See Validate CSM Health.

8. Configure Prometheus alert notifications

Now that CSM has been installed and health has been validated, if the system management health monitoring tools (specifically Prometheus) are found to be useful, then email notifications can be configured for specific alerts defined in Prometheus. Prometheus upstream documentation can be leveraged for an Alert Notification Template Reference as well as Notification Template Examples. Currently supported notification types include Slack, Pager Duty, email, or a custom integration via a generic webhook interface.

See Configure Prometheus Email Alert Notifications for an example configuration of an email alert notification for the Postgres replication alerts that are defined on the system.

9. Upload Olympus BMC recovery firmware into TFTP server

IMPORTANT: Before Firmware can be updated the HPC Firmware Pack (HFP) must be installed refer to the HPE Cray EX System Software Getting Started Guide S-8000 on the HPE Customer Support Center for more information about how to install the HPE Cray EX HPC Firmware Pack (HFP) product.

The Olympus hardware needs to have recovery firmware loaded to the cray-tftp server in case the BMC loses its firmware. The BMCs are configured to load a recovery firmware from a TFTP server. This procedure does not modify any BMC firmware, but only stages the firmware on the TFTP server for download in the event it is needed.

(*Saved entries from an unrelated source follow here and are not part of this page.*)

/-- Settles O27: both answer outright with their effect, and the row of each in the table R43 is I alone. -/
theorem indexLoadAndAdd : Obligations.IndexLoadAndAdd := by
  intro s x nnn
  exact ⟨⟨encodes_addr 0xA#4 rfl, _, rfl, toNat_effect_ldIdx_i nnn s, ⟨rfl, rfl⟩, effect_frame (.ldIdx nnn) s⟩,
    ⟨encodes_xImm 0xF#4 rfl, _, rfl, toNat_effect_addIdx_i x s, ⟨rfl, rfl⟩, effect_frame (.addIdx x) s⟩⟩

/-! ### Registers to memory and back -/

/-- What FX65 leaves in a register of its range (R156). -/
theorem getV_effect_ldRegs (x : Nibble) (s : State) {k : Nibble} (hk : k.toNat ≤ x.toNat) :
    (effect (.ldRegs x) s).getV k = s.byteAt (s.i.toNat + k.toNat) := by
  have hlt : k.toNat < rangeCount x := Nat.lt_succ_of_le hk
  have hlen : 0 + (s.loadBytes s.base (rangeCount x)).length ≤ 16 := by
    rw [length_loadBytes, Nat.zero_add]
    exact rangeCount_le x
  calc (effect (.ldRegs x) s).getV k
      = (s.loadBytes s.base (rangeCount x)).getD k.toNat 0#8 := by
        refine (getV_setRegs s.advance 0 _ hlen k).trans (if_pos ⟨Nat.zero_le _, ?_⟩)
        rwa [length_loadBytes, Nat.zero_add]
    _ = s.byteAt (s.i.toNat + k.toNat) := getD_loadBytes s _ _ _ hlt

/-- An address of the range `I..I+X` is `I + k` for a register `k` of `V[0..X]`. -/
theorem exists_reg_of_mem_range {x : Nibble} {base a : Nat} (h : base ≤ a ∧ a < base + rangeCount x) :
    ∃ k : Nibble, k.toNat ≤ x.toNat ∧ base + k.toNat = a := by
  obtain ⟨hlo, hhi⟩ := h
  have hcount : rangeCount x = x.toNat + 1 := rfl
  have hx := regIndex_lt x
  have hk : (BitVec.ofNat 4 (a - base)).toNat = a - base := Nat.mod_eq_of_lt (show a - base < 16 by omega)
  exact ⟨BitVec.ofNat 4 (a - base), by omega, by omega⟩

/-- Settles O50: FX65 reads at `I + k` the byte that FX55 stored there for `V[k]`; in the other order each byte of the
range is stored as it was loaded, and FX55 leaves every byte outside it. -/
theorem storeThenLoadRestores : Obligations.StoreThenLoadRestores := by
  intro s x hr
  refine ⟨⟨effect (.stRegs x) s, exec_of_not_raises (raises_stRegs_eq_none.mpr hr), fun u hi hmem => ?restores⟩, ?rewrites⟩
  case restores =>
    have hi' : u.i = s.i := hi
    have hload : raises (.ldRegs x) u = none := raises_ldRegs_eq_none.mpr (by rwa [State.base, hi'])
    refine ⟨effect (.ldRegs x) u, exec_of_not_raises hload, fun k hk => ?_⟩
    rw [getV_effect_ldRegs x u hk, hmem, hi', byteAt_effect_stRegs x s hk]
  case rewrites =>
    have hi : (effect (.ldRegs x) s).i = s.i := effect_frame (.ldRegs x) s .index (by simp [mayWrite])
    have hmem : ∀ a, (effect (.ldRegs x) s).byteAt a = s.byteAt a := effect_frame (.ldRegs x) s .mem (by simp [mayWrite])
    obtain ⟨-, hstores⟩ := registersStored (effect (.ldRegs x) s) x
    obtain ⟨w, hstore, hrange, hrest, -, -⟩ := hstores (by rwa [hi])
    refine ⟨_, w, exec_of_not_raises (raises_ldRegs_eq_none.mpr hr), hstore, fun a => ?_⟩
    by_cases ha : s.i.toNat ≤ a ∧ a < s.i.toNat + rangeCount x
    · obtain ⟨k, hk, rfl⟩ := exists_reg_of_mem_range ha
      calc w.byteAt (s.i.toNat + k.toNat)
          = (effect (.ldRegs x) s).getV k := hi ▸ hrange k hk
        _ = s.byteAt (s.i.toNat + k.toNat) := getV_effect_ldRegs x s hk
    · rw [hrest a (by rwa [State.base, hi]), hmem]

end Sys2Proof.Machine
end

section
/-! SUPPORT. The display (45_display.md R160 to R164): 00E0 blanks it; DXYN flips exactly the pixels its sprite covers and
reports in VF whether one of them was on, so the same DXYN again undoes the first. -/

namespace Sys2Proof.Machine

/-! ### 00E0 -/

theorem pixel_blank (px : Fin 64) (py : Fin 32) : pixel (Vector.replicate 32 0#64) px py = false := by
  simp [pixel]

/-- Settles O33: 00E0 answers outright with a blank display, and its row of the table R43 is the display alone. -/
theorem clearDisplay : Obligations.ClearDisplay :=
  ⟨⟨rfl, decode_encode .cls⟩, fun s => ⟨_, rfl, pixel_blank, ⟨rfl, rfl⟩, effect_frame .cls s⟩⟩

/-! ### DXYN -/

theorem encodes_drw (x y n : Nibble) : Encodes (.drw x y n) (xynWord 0xD000#16 x y n) := by
  have hw : xynWord 0xD000#16 x y n = nibbles 0xD#4 x y (0#4 ||| n) := xynWord_eq_nibbles 0xD#4 x y 0#4 n
  rw [hw, BitVec.zero_or]
  exact ⟨rfl, decode_encode (.drw x y n)⟩

/-- The cover of a sprite read from memory, in terms of the bytes it stands in (R162, R164). -/
theorem covers_loadBytes (s : State) (x0 y0 a k : Nat) (px : Fin 64) (py : Fin 32) :
    Covers x0 y0 (s.loadBytes a k) px py ↔
      ∃ r c, r < k ∧ c < 8 ∧ (s.byteAt (a + r)).getLsbD (7 - c) = true ∧
        px.val = (x0 + c) % 64 ∧ py.val = (y0 + r) % 32 := by
  simp only [Covers, length_loadBytes, spriteBit, Fin.ext_iff, wrapX, wrapY, Fin.ofNat]
  refine exists_congr fun r => exists_congr fun c => and_congr_right fun hr => ?_
  rw [getD_loadBytes s a k r hr]

/-- DXYN changes the pixels its sprite covers, and collides exactly when it turns some pixel off (R162, R163). -/
theorem drawing_spec (s : State) (x y n : Nibble) :
    (∀ px py, pixel (drawing s x y n).1 px py ≠ pixel s.fb px py ↔
      Covers (s.getV x).toNat (s.getV y).toNat (s.loadBytes s.base n.toNat) px py) ∧
    ((drawing s x y n).2 = true ↔ ∃ px py, pixel s.fb px py = true ∧ pixel (drawing s x y n).1 px py = false) := by
  have hlen : (s.loadBytes s.base n.toNat).length ≤ 32 := by
    rw [length_loadBytes]
    exact (regIndex_lt n).le.trans (by decide)
  obtain ⟨hpixel, hflag⟩ := drawRows_spec (s.fb, false) (s.getV x).toNat (s.getV y).toNat _ hlen
  unfold drawing
  refine ⟨hpixel, ?_⟩
  rw [hflag, or_iff_right Bool.false_ne_true]
  refine exists_congr fun px => exists_congr fun py => ?_
  rw [← hpixel, and_comm]
  exact and_congr_right fun hon => by rw [hon, ne_eq, Bool.not_eq_true]

theorem toNat_vf_effect_drw (s : State) (x y n : Nibble) :
    ((effect (.drw x y n) s).getV 0xF#4).toNat = (drawing s x y n).2.toNat :=
  (congrArg BitVec.toNat (getV_setFlag { s.advance with fb := (drawing s x y n).1 } _ 0xF#4)).trans (toNat_flagByte _)

/-- Settles O34: in range, DXYN leaves its effect: a drawing that changes the covered pixels, then the collision in VF. -/
theorem drawFlipsCoveredPixels : Obligations.DrawFlipsCoveredPixels := by
  intro s x y n
  obtain ⟨hpixel, hcollides⟩ := drawing_spec s x y n
  refine ⟨encodes_drw x y n, fun hr => ⟨effect (.drw x y n) s, exec_of_not_raises ?range, fun px py => ?pixels, ?flag,
    effect_onlyRegs (.drw x y n) s, ⟨effect_pc s rfl, rfl⟩, effect_frame (.drw x y n) s⟩⟩
  case range => exact raises_drw_eq_none.mpr (hr.imp_left (congrArg BitVec.toNat))
  case pixels => exact (hpixel px py).trans (covers_loadBytes ..)
  case flag =>
    rw [toNat_vf_effect_drw]
    cases hc : (drawing s x y n).2 with
    | true => exact .inl ⟨rfl, hcollides.mp hc⟩
    | false => exact .inr ⟨rfl, fun hoff => Bool.false_ne_true (hc.symm.trans (hcollides.mpr hoff))⟩

/-- Settles O35: I, the bytes of the sprite and the coordinates outlast the first draw, so the second changes the same pixels
and with that undoes it; the pixels it finds on and turns off are those the first turned on. -/
theorem drawTwiceRestores : Obligations.DrawTwiceRestores := by
  intro s x y n hx hy hr
  obtain ⟨-, hdraws⟩ := drawFlipsCoveredPixels s x y n
  obtain ⟨t, hfirst, hpixel, -, hregs, -, hframe⟩ := hdraws hr
  have hi : t.i = s.i := hframe .index (by simp)
  have hmem : ∀ a, t.byteAt a = s.byteAt a := hframe .mem (by simp)
  have hvx : t.getV x = s.getV x := hregs x (by simpa using hx)
  have hvy : t.getV y = s.getV y := hregs y (by simpa using hy)
  obtain ⟨-, hredraws⟩ := drawFlipsCoveredPixels t x y n
  simp only [hi, hmem, hvx, hvy] at hredraws
  obtain ⟨u, hsecond, hpixel', hflag, -⟩ := hredraws hr
  have hrestored : ∀ px py, pixel u.fb px py = pixel s.fb px py := by
    intro px py
    have hsame : pixel u.fb px py ≠ pixel t.fb px py ↔ pixel t.fb px py ≠ pixel s.fb px py :=
      (hpixel' px py).trans (hpixel px py).symm
    by_cases hflip : pixel t.fb px py ≠ pixel s.fb px py
    · rw [Bool.eq_not.mpr (hsame.mpr hflip), Bool.eq_not.mpr hflip, Bool.not_not]
    · exact (not_not.mp (mt hsame.mp hflip)).trans (not_not.mp hflip)
  refine ⟨t, u, hfirst, hsecond, hrestored, ?_⟩
  simp only [hrestored, and_comm (a := pixel t.fb _ _ = true)] at hflag
  obtain ⟨hvf, hon⟩ | ⟨hvf, hoff⟩ := hflag
  · exact iff_of_true hvf hon
  · exact iff_of_false (by omega) hoff

end Sys2Proof.Machine
end

section
/-! SUPPORT. The keypad (46_keypad.md R170 to R175): EX9E and EXA1 compare with the latch, FX0A enters the key wait, and the wait
lasts until a step sees a key. -/

namespace Sys2Proof.Machine

variable {ps qs : List Part} {s t : State}

/-! ### The key skips -/

/-- The whole byte is compared with the latched code, so a byte above 15 names no key (R170). -/
theorem keyIs_iff (s : State) (v : Byte) : s.keyIs v = true ↔ ∃ k, s.key = some k ∧ v.toNat = k.toNat := by
  unfold State.keyIs
  cases s.key with
  | none => simp
  | some k =>
    have hcode : (k.setWidth 8 : Byte).toNat = k.toNat := BitVec.toNat_setWidth_of_le (by decide)
    simp only [decide_eq_true_eq, Option.some.injEq, exists_eq_left']
    rw [← BitVec.toNat_inj, hcode]

/-- Settles O24: both answer outright with the advance and a skip, taken by the comparison and by its complement. -/
theorem keySkips : Obligations.KeySkips := by
  intro s x
  simp only [← keyIs_iff, Bool.not_eq_true]
  refine ⟨⟨encodes_xImm 0xE#4 rfl, _, rfl, advance_skipIf_outcome .., effect_frame (.skp x) s, fun hkey => ?_, fun hkey => ?_⟩,
    ⟨encodes_xImm 0xE#4 rfl, _, rfl, advance_skipIf_outcome .., effect_frame (.sknp x) s, fun hkey => ?_, fun hkey => ?_⟩⟩ <;>
    rw [advance_skipIf_pc, hkey] <;> rfl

See Load Olympus BMC Recovery Firmware into TFTP server.

10. Update firmware with FAS

Now that all management nodes and CSM services have been validated as healthy, the firmware on other components in the system can be checked and updated. The Firmware Action Service (FAS) communicates with many devices on the system. FAS can be used to update the firmware for all of the devices it communicates with at once, or specific devices can be targeted for a firmware update.

See Update Firmware with FAS

11. Prepare compute nodes

After completion of the firmware update with FAS, compute nodes can be prepared. Some compute node types have special preparation steps, but most compute nodes are ready to be used now.

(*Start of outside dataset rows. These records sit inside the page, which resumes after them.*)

-- ==== Sys2Proof/Machine/Memory.lean ====
section
/-! DEFINITION. Reading and writing a byte-addressed buffer (20_memory.md R40 to R42, R52). An address
that is not listed holds no value (log 1). -/

namespace Sys2Proof.Machine

/-- The byte at an address, if it holds a value. -/
def memRead (m : Memory) (a : Nat) : Option Byte :=
  match m with
  | [] => none
  | (k, v) :: r => if k = a then some v else memRead r a

/-- One byte written, the addresses kept strictly rising. -/
def memWrite (m : Memory) (a : Nat) (b : Byte) : Memory :=
  match m with
  | [] => [(a, b)]
  | (k, v) :: r =>
    if a < k then (a, b) :: (k, v) :: r
    else if a = k then (a, b) :: r
    else (k, v) :: memWrite r a b

/-- `MemRead(X:a, n)` (00_scope.md section 5.2): the `n` bytes from address `a`, if all hold values. -/
def memReadBytes (m : Memory) (a : Nat) : Nat → Option Bytes
  | 0 => some []
  | n + 1 =>
    match memRead m a, memReadBytes m (a + 1) n with
    | some b, some s => some (b :: s)
    | _, _ => none

/-- `MemWrite(X:a, len(s), s)` (00_scope.md section 5.2). -/
def memWriteBytes (m : Memory) (a : Nat) : Bytes → Memory
  | [] => m
  | b :: s => memWriteBytes (memWrite m a b) (a + 1) s

/-- The canonical form: addresses strictly rising. No entry can equal what an unlisted address reads as,
since an unlisted address reads as no value. -/
def memWf : Memory → Bool
  | [] => true
  | [_] => true
  | (k, _) :: (k', v') :: r => decide (k < k') && memWf ((k', v') :: r)

/-- Every listed address is below `n`. -/
def memBelow (n : Nat) (m : Memory) : Bool := m.all (fun c => c.1 < n)

end Sys2Proof.Machine
end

These compute node types require preparation:

  • HPE Apollo 6500 XL645d Gen10 Plus
  • Gigabyte

See Prepare Compute Nodes.

12. Next topic

After completion of the firmware update with FAS and the preparation of compute nodes, the CSM product stream has been fully installed and configured. Refer to the HPE Cray EX System Software Getting Started Guide S-8000 on the HPE Customer Support Center for more information on other product streams to be installed and configured after CSM.

Troubleshooting installation problems

The installation of the Cray System Management (CSM) product requires knowledge of the various nodes and switches for the HPE Cray EX system. The procedures in this section should be referenced during the CSM install for additional information on system hardware, troubleshooting, and administrative tasks related to CSM.

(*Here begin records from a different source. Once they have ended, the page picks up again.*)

@[simp] theorem withOperands_cfg : (s.withOperands o).cfg = s.cfg := rfl
@[simp] theorem withOperands_phase : (s.withOperands o).phase = s.phase := rfl
@[simp] theorem withOperands_attempt : (s.withOperands o).attempt = s.attempt := rfl
@[simp] theorem withOperands_curCode : (s.withOperands o).curCode = s.curCode := rfl
@[simp] theorem withOperands_tx : (s.withOperands o).tx = s.tx := rfl
@[simp] theorem withOperands_txLen : (s.withOperands o).txLen = s.txLen := rfl
@[simp] theorem withOperands_rx : (s.withOperands o).rx = s.rx := rfl
@[simp] theorem withOperands_rxLen : (s.withOperands o).rxLen = s.rxLen := rfl
@[simp] theorem withOperands_res : (s.withOperands o).res = s.res := rfl
@[simp] theorem withOperands_wire : (s.withOperands o).wire = s.wire := rfl

@[simp] theorem withOperands_onWire (w : Wire) :
    (s.withOperands o).onWire w = (s.onWire w).withOperands o := rfl
@[simp] theorem withOperands_raise (f : Failure) :
    (s.withOperands o).raise f = (s.raise f).withOperands o := rfl
@[simp] theorem withOperands_startReceive :
    (s.withOperands o).startReceive = s.startReceive.withOperands o := rfl
@[simp] theorem withOperands_countAttempt :
    (s.withOperands o).countAttempt = s.countAttempt.withOperands o := rfl
@[simp] theorem withOperands_appendRx (c : Bytes) :
    (s.withOperands o).appendRx c = (s.appendRx c).withOperands o := rfl
@[simp] theorem withOperands_goTo (p : Phase) :
    (s.withOperands o).goTo p = (s.goTo p).withOperands o := rfl

@[simp] theorem rxComplete_withOperands : rxComplete (s.withOperands o) = rxComplete s := rfl

end

/-- `k` gives the same next state whatever the operand registers hold, but for these, which it
keeps. -/
def IgnoresOperands (k : State → Result) : Prop :=
  ∀ (o : Operands) ⦃s t : State⦄, k s = .next t → k (s.withOperands o) = .next (t.withOperands o)

theorem sendStep_ignoresOperands : IgnoresOperands sendStep := by
  intro o s t h
  obtain ⟨f, hf, ⟨w, hw, rfl⟩ | ⟨w, hw, rfl⟩⟩ := sendStep_next h <;> simp [sendStep, hf, hw]

theorem recvChunk_ignoresOperands (c : Bytes) : IgnoresOperands (recvChunk c) := by
  intro o s t h
  obtain ⟨hroom, ⟨hf, rfl⟩ | ⟨hf, rfl⟩⟩ := recvChunk_next h <;> simp [recvChunk, hroom, hf]

theorem recvStep_ignoresOperands : IgnoresOperands recvStep := by
  intro o s t h
  obtain ⟨ha, rfl⟩ | ⟨ha, ⟨w, hw, rfl⟩ | ⟨c, w, hw, hc⟩⟩ := recvStep_next h
  · simp [recvStep, ha]
  · simp [recvStep, ha, hw]
  · simpa [recvStep, ha, hw] using recvChunk_ignoresOperands c o hc

theorem parseStep_ignoresOperands {o : Operands} {s t : State} (hp : s.phase = .parse)
    (h : parseStep s = .next t) : parseStep (s.withOperands o) = .next (t.withOperands o) := by
  obtain ⟨f, hf, hcases⟩ := parseStep_next hp h
  rw [parseStep_eq (s := s.withOperands o) hp hf]
  obtain ⟨hc, rfl⟩ | ⟨p, hc, rfl⟩ | ⟨e, hc, rfl⟩ := hcases <;> rw [hc] <;> rfl

theorem hsackStep_ignoresOperands : IgnoresOperands hsackStep := by
  intro o s t h
  obtain ⟨w, hw, rfl⟩ | ⟨w, hw, rfl⟩ := hsackStep_next h <;> simp [hsackStep, hw]

theorem decodeStep_ignoresOperands (dec : Config → Bytes → Results → Except Failure Results) :
    IgnoresOperands (decodeStep dec) := by
  intro o s t h
  obtain ⟨p, hp, hcases⟩ := decodeStep_next h
  rw [decodeStep_eq (s := s.withOperands o) hp, withOperands_cfg, withOperands_res]
  obtain ⟨f, hd, rfl⟩ | ⟨r, hd, rfl⟩ := hcases <;> rw [hd] <;> rfl

/-- HOP is fetched at IDLE only, and the encode hooks run in ACCEPT only (43_reader.md R141). -/
theorem blockStep_busy_ignoresOperands {o : Operands} {s t : State} (hp : s.phase ≠ .idle)
    (h : blockStep s = .next t) : blockStep (s.withOperands o) = .next (t.withOperands o) := by
  cases hq : s.phase with
  | idle => exact absurd hq hp
  | send =>
    rw [blockStep_send hq] at h
    rw [blockStep_send (s := s.withOperands o) hq, sendStep_ignoresOperands o h]
  | recv =>
    rw [blockStep_recv hq] at h
    rw [blockStep_recv (s := s.withOperands o) hq, recvStep_ignoresOperands o h]
  | parse =>
    rw [blockStep_parse hq] at h
    rw [blockStep_parse (s := s.withOperands o) hq, parseStep_ignoresOperands hq h]
  | hsack =>
    rw [blockStep_hsack hq] at h
    rw [blockStep_hsack (s := s.withOperands o) hq, hsackStep_ignoresOperands o h]
  | decode =>
    obtain ⟨i, code, hc, hw, hd⟩ := blockStep_decode_next hq h
    rw [blockStep_busy (s := s.withOperands o) hp hc hw, exec_wireCommand hw,
      wireCommand_decode (s := s.withOperands o) hq, decodeStep_ignoresOperands _ o hd]

/-- Settles O51: each of the five steps past ACCEPT ignores the operand registers. -/
theorem operandsAreSampledOnce : Obligations.OperandsAreSampledOnce := by
  intro s t hop raw rawLen setA setB hs hp h
  rw [step_of_noSchedule hs] at h
  rw [step_of_noSchedule (by exact hs)]
  exact blockStep_busy_ignoresOperands (o := ⟨hop, raw, rawLen, setA, setB⟩) hp h

end Sys2Proof.Machine
end

section
/-! The host port of a busy block (20_memory.md R55; 70_reset_and_hazards.md R252). -/

namespace Sys2Proof.Machine

open Sys2Proof

theorem hostWrite_busy {k : State → Result} {s : State} (hp : s.phase ≠ .idle) :
    hostWrite k s = .refused .operandWriteWhileBusy := if_neg hp
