-- ==== Sys2Proof/Word.lean ====
section
/-! DEFINITION. The limb and the double-width value: the two data types of the DWU (spec/00_scope.md R12,
spec/10_state.md R20). -/

namespace Sys2Proof

/-- A limb: an unsigned integer of exactly `W` bits (R12). -/
abbrev Limb (W : Nat) := BitVec W

/-- The double-width value, a pair of limbs (R20). Every pair is a valid value (R22), so there is no invariant. -/
@[ext] structure DW (W : Nat) where
  low : Limb W
  high : Limb W
deriving DecidableEq, Repr

/-- The value `(low=0, high=0)`. -/
def DW.zero {W : Nat} : DW W := ⟨0#W, 0#W⟩

end Sys2Proof
end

See Troubleshooting Installation Problems.

Post-installation

13. Apply security hardening

Review the security hardening guide, apply non-optional procedures, and review optional procedures.

See Security Hardening.

14. Export Nexus data

Warning: This process can take multiple hours where Nexus is unavailable and should be done during scheduled maintenance periods.

Prior to the upgrade it is recommended that a Nexus export is taken. This is not a required step but highly recommend to protect the data in Nexus. If there is no maintenance period available then this step should be skipped until after the upgrade process.

See Nexus Export and Restore Procedure for details.